Лаборатория помещалась на втором этаже Юговой башни. Франсуа перебрал многие ключи, прежде чем нашел нужный, и, наконец, открыл ее с замиранием сердца. Он был готов обнаружить там любое, сколь угодно зловещее убранство, но помещение, наполненное пылью и паутиной, походило больше на библиотеку, чем на лабораторию. Повсюду громоздились книги: на полках, на полу, на длинном столе, занимавшем большую часть комнаты, в обоих креслах, довершавших меблировку. Франсуа взял одну наугад. Его удивил переплет: он не был гладким, как полагается коже, да и цвет непривычен — не черный и не коричневый, а серый. Впрочем, приглядевшись внимательнее, он заметил и на остальных томах такие же переплеты… Вдруг Франсуа вскрикнул от ужаса и выпустил книгу из рук. Волчья шкура! Вся Югова библиотека переплетена в волчьи шкуры!

Франсуа покинул комнату, поспешно запер ее и отправился за своим конем, чтобы как можно дальше бежать от этого проклятого места. Через несколько минут он галопом пронесся через подъемный мост.

Франсуа двинулся вверх по реке. Вид заснеженной местности его успокоил. Плакучие ивы, окаймлявшие берег, голые, заиндевевшие, показались ему еще красивее, чем в зеленом уборе.
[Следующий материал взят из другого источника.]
/-! ### Checks at issue (R313) -/

/-- R313, step 4: the fault of the lowest failing byte of n bytes from an address of a space, for an agent of panel p, known at
issue. -/
def runFault (s : State) (p : Nat) (window write : Bool) (a n : Nat) : Option (BitVec 8 × Nat) :=
  if n = 0 then none
  else if window then
    let off := a % 2 ^ 22
    if 2 ^ 37 ≤ a ∨ !s.names p (a / 2 ^ 22) then some (cWINDOW, a)
    else if write && decide (off < Config.generalBase) then some (cPERM, a)
    else if !write && decide (off < Config.mirrorEnd) && decide (Config.nodeTableEnd < off + n) then
      some (cPERM, a - off + max off Config.nodeTableEnd)
    else if Config.syncEnd < off + n then some (cWINDOW, a - off + max off Config.syncEnd)
    else none
  else if 2 ^ 56 < a + n then some (cNONCANON, max a (2 ^ 56))
  else none

/-- The fault of the lowest address of a list of faults; of equals the first. -/
def lowestOf (l : List (Option (BitVec 8 × Nat))) : Res Unit :=
  match l.foldl (fun b x => match b, x with
      | none, y => y
      | some y, some z => if z.2 < y.2 then some z else some y
      | some y, none => some y) none with
  | some (code, a) => .error (trapOf code (BitVec.ofNat 64 a))
  | none => .ok ()

/-- R313, R318: `cpyr` takes addresses and fields that are multiples of 4. -/
def unaligned (x : Nat) : Option (BitVec 8 × Nat) := if x % 4 = 0 then none else some (cALIGN, x)

/-- R313, step 2: BOUNDS on e2, then on e1 of `cpyts` and `cpyq`, then on e3 and e4. -/
def checkFields (c : Copy) : Res Unit := do
  let bounds (ok : Bool) (v : Word) : Res Unit := require ok cBOUNDS v
  bounds (c.fn != 2 || (c.y == 0 && c.sstr == 0)) c.e2
  bounds (c.fn == 2 || decide (c.xb * c.y ≤ 2 ^ 30)) c.e2
  bounds (c.fn != 3 || (c.xb % 2 == 0 && c.dstr % 2 == 0)) c.e2
  bounds (c.fn != 5 || c.xb * c.y % 256 == 0) c.e2
  bounds (c.fn != 3 || !c.e1.getLsbD 0) c.e1
  bounds (c.fn != 5 || c.e1 == 0) c.e1
  bounds (!c.e3.getLsbD 59 && decide (c.ssp < 2) && decide (c.dsp < 2) &&
    (c.fn != 1 || c.dsp == 1) && (!(c.fn == 3 || c.fn == 5) || c.dsp == 0) &&
    (c.ring == 0 || (c.rodref != 0 && c.ring % 8 == 0 && decide (Config.generalBase ≤ c.ring) &&
      decide (c.ring ≤ 0x1FFFF8)))) c.e3
  bounds (c.fn != 1 || (decide (c.e4.toNat < 2 ^ 41) && c.blk != 0 && c.nv != 0)) c.e4
  bounds (c.fn != 2 || (decide (c.e4.toNat < 2 ^ 39) && decide (c.count * c.xb ≤ 2 ^ 30))) c.e4

/-- R313, step 3: the rod reference. -/
def checkRodref (s : State) (c : Copy) : Res Unit := do
  if c.rodref = 0 then return ()
  let off := c.rodref % 2 ^ 22
  require (c.fn == 1 || s.names (c.dt / 4096) (c.rodref / 2 ^ 22)) cWINDOW c.e3
  require (decide (Config.syncBase ≤ off) && decide (off < Config.syncEnd)) cWINDOW c.e3
  require (off % 8 == 0) cALIGN c.e3

/-- R313, step 4: the index list of `cpyx`, or the source bytes; then, for `cpyr`, the fields that are no address. At one address
ALIGN comes first, and of XB and SSTR the smaller value is reported (DESIGN CHOICE, log 75). -/
def checkStream (s : State) (c : Copy) : Res Unit := do
  if c.fn = 2 then
    require (c.list % c.entry == 0) cALIGN (BitVec.ofNat 64 c.list)
    let _ ← checkLocal s .load (BitVec.ofNat 64 c.list) (c.count * c.entry)
    return ()
  else
    lowestOf ((if c.fn = 4 then [unaligned c.e0.toNat] else []) ++ (List.range c.y).map (fun r =>
      runFault s (c.dt / 4096) (c.ssp == 1) false ((c.e0.toNat + r * c.sstr) % 2 ^ 64) c.xb))
    lowestOf (if c.fn = 4 then [unaligned c.xb, unaligned c.sstr] else [])

/-- R313, step 4: the destination bytes; for `cpyr` its stride comes after them (log 75). -/
def checkDestinations (s : State) (c : Copy) : Res Unit :=
  let e1 := c.e1.toNat
  match c.fn with
  | 1 =>
    if 2 ^ 37 ≤ e1 then .error (trapOf cWINDOW c.e1)
    else lowestOf ((List.range c.nv).map (fun k =>
      let at0 := c.targetDt k * 2 ^ 22 + e1 % 2 ^ 22
      if c.targetDt k / 4096 ≠ c.targetDt 0 / 4096 ∨ !s.names (c.dt / 4096) (c.targetDt k) then some (cWINDOW, at0)
      else runFault s (c.dt / 4096) true true at0 (c.share k)))
  | 3 =>
    if 2 ^ 38 ≤ e1 ∨ !s.names (c.dt / 4096) (e1 / 2 ^ 23) then .error (trapOf cWINDOW c.e1)
    else lowestOf ((List.range c.y).map (fun r =>
      let off := e1 % 2 ^ 23 + r * c.dstr
      if c.xb ≠ 0 ∧ 2 ^ 23 < off + c.xb then some (cBOUNDS, e1 / 2 ^ 23 * 2 ^ 23 + max off (2 ^ 23)) else none))
  | 5 => .ok ()
  | n => do
    lowestOf ((if n = 4 then [unaligned e1] else []) ++ (List.range c.rows).map (fun r =>
      runFault s (c.dt / 4096) (c.dsp == 1) true ((e1 + r * c.dstr) % 2 ^ 64) c.xb))
    lowestOf (if n = 4 then [unaligned c.dstr] else [])

/-- R310, R315: the rods and rings a copy credits. -/
def Copy.targets (c : Copy) : List Credit :=
  let k := (c.rodref % 2 ^ 22 - Config.syncBase) / 8
  if c.rodref = 0 then []
  else if c.fn = 1 then (List.range c.nv).map (fun j => ⟨c.targetDt j, some k, c.share j, 0, c.ring⟩)
  else [⟨c.rodref / 2 ^ 22, some k, c.length, 0, c.ring⟩]

/-! ### Ending (R310, R320, R321) -/

/-- R320: the completion record of one target. -/
def Copy.record (c : Copy) (x : Credit) : List Byte :=
  let k0 := (match c.fail with | some f => f.1.toNat | none => 0) + (if c.psn.isSome then 2 ^ 8 else 0) +
    c.flags.toNat * 2 ^ 9 + c.fn * 2 ^ 16 + x.expect * 2 ^ 32
  let addr : Word := match c.fail, c.psn with
    | some f, _ => f.2.1
    | none, some p => p
    | none, none => 0
  leBytes 8 k0 ++ leBytes 8 x.done ++ leBytes 8 addr.toNat ++ leBytes 8 c.nref.toNat

/-- R320: a completion record written through a ring descriptor that is in order, then its PUT raised. -/
def State.writeRecord (s : State) (dt ring : Nat) (rec0 : List Byte) : State :=
  let d := s.homeRead 0 (.lm dt ring) 8
  let base := bitsOf d 21 0
  let log2n := bitsOf d 25 22
  let put := bitsOf d 63 32
  if bitsOf d 31 26 ≠ 0 ∨ 10 < log2n ∨ base % 32 ≠ 0 ∨ base < Config.generalBase ∨
      Config.lmSize < base + 32 * 2 ^ log2n then s
  else
    let s := s.perform 0 [(.lm dt (base + 32 * (put % 2 ^ log2n)), rec0)]
    s.perform 0 [(.lm dt (ring + 4), leBytes 4 (put + 1))]

/-- R310: P of a rod lowered. -/
def State.lowerPending (s : State) (dt k n : Nat) : State :=
  let t := s.tile dt
  let r := t.rod k
  s.setTile dt { t with rods := tabSet t.rods k { r with p := r.p - BitVec.ofNat 64 n }, dirty := true }

/-- R310, R320, R321: a copy ends: bytes not delivered leave P, its records are written, and its failure with no ring
aborts its activation. -/
def State.endCopy (s : State) (key : Nat) (c : Copy) : State :=
  let s := { s with copies := tabErase s.copies key }
  let s := c.credits.foldl (fun s x =>
    let s := match x.rod with
      | some k => if x.done < x.expect then s.lowerPending x.dt k (x.expect - x.done) else s
      | none => s
    if x.ring = 0 then s else s.writeRecord x.dt x.ring (c.record x)) s
  match c.fail with
  | none => s
  | some (code, addr, _) =>
    if c.ring ≠ 0 then s
    else match s.act? c.owner with
      | none => s
      | some a =>
        if a.nref ≠ c.nref then s
        else (s.updAct c.owner (fun a => { a with pc := c.pc })).takeTrap c.owner
          { trapOf (if code = cTMISS ∨ code = cNOTPRESENT then cLEASE else code) addr with bytes := c.bad }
Франсуа решил проехать еще дальше, туда, где дрался когда-то с Кола Дубле, деревенским силачом.

Не задерживаясь, он проехал мимо прачечной, где повстречался с Марион. Там все обледенело, и с навеса спускались длинные сосульки. Франсуа вспомнил, как взбаламучивал воду, чтобы скрыть свою наготу, красный от смущения, под женский смех, и как уткнулся носом прямо в служанкино декольте. Он даже чуть не повернул назад: на этих берегах его поджидала одна только печаль по былому.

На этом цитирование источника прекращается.